-- ==== Sys2Proof/Laws/State.lean ====
section
/-! SUPPORT. What each update of the state leaves alone: one lemma per field, true by definition. -/
set_option Elab.async false
namespace Sys2Proof.Machine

+++

The full set of records above is to be printed exactly as it appears.

-- ==== Sys2Proof/Laws/State.lean ====
section
/-! SUPPORT. What each update of the state leaves alone: one lemma per field, true by definition. -/
set_option Elab.async false
namespace Sys2Proof.Machine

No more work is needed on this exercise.